Content starts

theorem translate_touches {s s' : State} {h : Heat} {core : Nat} {va : Dword} {acc : Access} {f : Frame}
    (hr : translate s h core va acc = .ok (s', f)) : Touches s s' := by
  unfold translate at hr
  split at hr
  · cases hr
  · next j _ =>
    have ht := lookupLeaf_touches s core j.id j.root.toNat (va.toNat % 2 ^ 48)
    dsimp only at hr
    split at hr
    · cases hr
    · next he =>
      rw [he] at ht
      split at hr
      · cases hr
      · simp only [Except.ok.injEq, Prod.mk.injEq] at hr
        rw [← hr.1]
        exact ht

theorem localFrame_touches {s s' : State} {o : Heat} {core off : Nat} {acc : Access} {f : Frame}
    (hr : localFrame s o core off acc = .ok (s', f)) : Touches s s' := by
  unfold localFrame at hr
  split at hr
  · split at hr
    · cases hr
    · next t _ _ s1 g ht =>
      simp only [Except.ok.injEq, Prod.mk.injEq] at hr
      rw [← hr.1]
      have h2 := (translate_touches ht).trans (fillReplica_touches s1 (o.core / 64) g.pa)
      exact h2.trans (.still _ _ _ _ _)
  · split at hr
    · cases hr
    · simp only [Except.ok.injEq, Prod.mk.injEq] at hr
      rw [← hr.1]
      exact .refl s

/-- Where an address leads is found without a change but of translations, stash marks and copies. -/
theorem resolve_touches {s s' : State} {h : Heat} {core : Nat} {va : Dword} {acc : Access} {f : Frame}
    (hr : resolve s h core va acc = .ok (s', f)) : Touches s s' := by
  unfold resolve at hr
  dsimp only at hr
  have ok : ∀ {t : State} {g : Frame}, (Except.ok (t, g) : Except (BitVec 8) (State × Frame)) = .ok (s', f) → t = s' := by
    intro t g e
    simp only [Except.ok.injEq, Prod.mk.injEq] at e
    exact e.1
  repeat' split at hr
  all_goals first
    | cases hr; done
    | exact translate_touches hr
    | exact localFrame_touches hr
    | (have := ok hr; subst this; exact .refl _)

theorem mergeClock_touches (s : State) (u : Nat) (clk : List Nat) : Touches s (mergeClock s u clk) := by
  obtain ⟨n, h⟩ := mergeClock_shape s u clk
  rw [h]
  exact .net s n s.nextId

theorem bringClock_touches (s : State) (u die pa : Nat) : Touches s (bringClock s u die pa) := by
  have hc : Touches s (cellClock s u die pa) := by
    obtain ⟨n, h⟩ := cellClock_shape s u die pa
    rw [h]
    exact .net s n s.nextId
  unfold bringClock
  split
  · exact hc
  · exact hc
  · exact mergeClock_touches ..

theorem wake_touches (s : State) (core pa : Nat) : Touches s (wake s core pa) :=
  ⟨s.tlb, s.stashes, s.net, _, _, _, s.nextId, rfl⟩

theorem sendMsg_touches (s : State) (h c : Option Nat) (ls : List DrawLeg) : Touches s (sendMsg s h c ls) := .net s _ _

/-- The messages that a read sends. -/
theorem rideRead_touches (s : State) (h : Heat) (core pa cls : Nat) : Touches s (rideRead s h core pa cls) := by
  have hf : Touches s (fillL1 s core (pa / 128)) := .net s _ s.nextId
  unfold rideRead
  dsimp only
  repeat' split
  all_goals first
    | exact .refl s
    | exact hf
    | exact sendMsg_touches ..

theorem probeCopies_touches (s : State) (h : Heat) (pa : Nat) : Touches s (probeCopies s h pa) := by
  unfold probeCopies
  exact (Touches.net s _ s.nextId).trans (Touches.foldl (fun _ _ => sendMsg_touches ..) _ _)

/-- A forward's message. -/
theorem rideForward_touches (s : State) (u : Nat) (f : Forward) : Touches s (rideForward s u f) := by
  unfold rideForward
  dsimp only
  generalize hs : sendMsg s _ _ _ = s1
  have h1 : Touches s s1 := by rw [← hs]; exact sendMsg_touches ..
  cases f.word with
  | none => exact h1
  | some w => exact h1.trans (.net s1 _ s1.nextId)

/-- A slice's note of the key of a line that it fills. -/
theorem noteFill_touches (s : State) (pa key : Nat) : Touches s (noteFill s pa key) := by
  unfold noteFill
  dsimp only
  split
  · exact .net s _ s.nextId
  · exact .refl s

/-- The messages that a write sends. -/
theorem rideWrite_touches (s : State) (h : Heat) (core pa since : Nat) : Touches s (rideWrite s h core pa since) := by
  unfold rideWrite
  dsimp only
  split
  · exact .refl s
  · refine Touches.trans ?_ (probeCopies_touches _ h pa)
    refine Touches.trans ?_ (Touches.foldl (fun _ _ => rideForward_touches ..) _ _)
    split
    · exact .refl s
    · exact sendMsg_touches ..

/-- What a watchpoint may change: the debug halt. -/
theorem watch_shape {s s' : State} {job : Nat} {va : Dword} {n : Nat} {rd wr : Bool}
    (hr : watch s job va n rd wr = .ok s') : ∃ js hs, s' = { s with jobs := js, heats := hs } := by
  unfold watch at hr
  split at hr
  · simp only [Except.ok.injEq] at hr
    exact ⟨s.jobs, s.heats, hr.symm⟩
  · simp only [Except.ok.injEq] at hr
    obtain ⟨js, hs, he⟩ := haltJob_shape s job 2 ‹_›
    exact ⟨js, hs, by rw [← hr, he]⟩
  · cases hr

/-- A load leaves memory as it is. -/
theorem loadAt_mem {s s' : State} {h : Heat} {core : Nat} {va : Dword} {n : Nat} {bs : List (Byte × Bool)}
    (hr : loadAt s h core va n = .ok (s', bs)) : s'.mem = s.mem := by
  unfold loadAt at hr
  split at hr
  · cases hr
  · split at hr
    · cases hr
    · next s1 f he =>
      have h1 := (resolve_touches he).mem
      split at hr
      · cases hr
      · split at hr
        · cases hr
        · split at hr
          · cases hr
          · split at hr
            · cases hr
            · next s2 hw =>
              obtain ⟨js, hs, e2⟩ := watch_shape hw
              have h2 : s2.mem = s.mem := by rw [e2, ← h1]
              split at hr
              · simp only [Except.ok.injEq, Prod.mk.injEq] at hr
                rw [← hr.1, h2]
              · simp only [Except.ok.injEq, Prod.mk.injEq] at hr
                rw [← hr.1, (rideRead_touches _ _ _ _ _).mem, (wake_touches _ _ _).mem, (bringClock_touches _ _ _ _).mem]
                rw [(noteFill_touches _ _ _).mem]
                split
                · rw [(fillReplica_touches _ _ _).mem, h2]
                · exact h2

/-- A store keeps memory canonical. -/
theorem storeAt_wf {s s' : State} {h : Heat} {core : Nat} {va : Dword} {data : List (Byte × Bool)}
    (hr : storeAt s h core va data = .ok s') (hs : s.mem.wf = true) : s'.mem.wf = true := by
  unfold storeAt at hr
  split at hr
  · cases hr
  · split at hr
    · cases hr
    · next s1 f hg =>
      have h1 : s1.mem = s.mem := by
        unfold storeFrame at hg
        split at hg
        · simp [faultAt] at hg
        · next he =>
          split at hg
          · simp [faultAt] at hg
          · simp only [Except.ok.injEq, Prod.mk.injEq] at hg
            rw [← hg.1]
            exact (resolve_touches he).mem
      split at hr
      · cases hr
      · next s2 hw =>
        obtain ⟨js, hs', e2⟩ := watch_shape hw
        simp only [Except.ok.injEq] at hr
        rw [← hr, (rideWrite_touches _ _ _ _ _).mem]
        apply writePhys_wf
        rw [(wake_touches _ _ _).mem, e2]
        rw [h1]
        exact hs

end Sys2Proof.Machine
end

Content ends

- [WHAT IS BEING ASKED]: Given the records above, return exactly the lines starting at the line containing "unfold probeCopies" and ending at the line containing "cases f.word with", including both.

- [EXERCISE OUTPUT]:
  unfold probeCopies
  exact (Touches.net s _ s.nextId).trans (Touches.foldl (fun _ _ => sendMsg_touches ..) _ _)

/-- A forward's message. -/
theorem rideForward_touches (s : State) (u : Nat) (f : Forward) : Touches s (rideForward s u f) := by
  unfold rideForward
  dsimp only
  generalize hs : sendMsg s _ _ _ = s1
  have h1 : Touches s s1 := by rw [← hs]; exact sendMsg_touches ..
  cases f.word with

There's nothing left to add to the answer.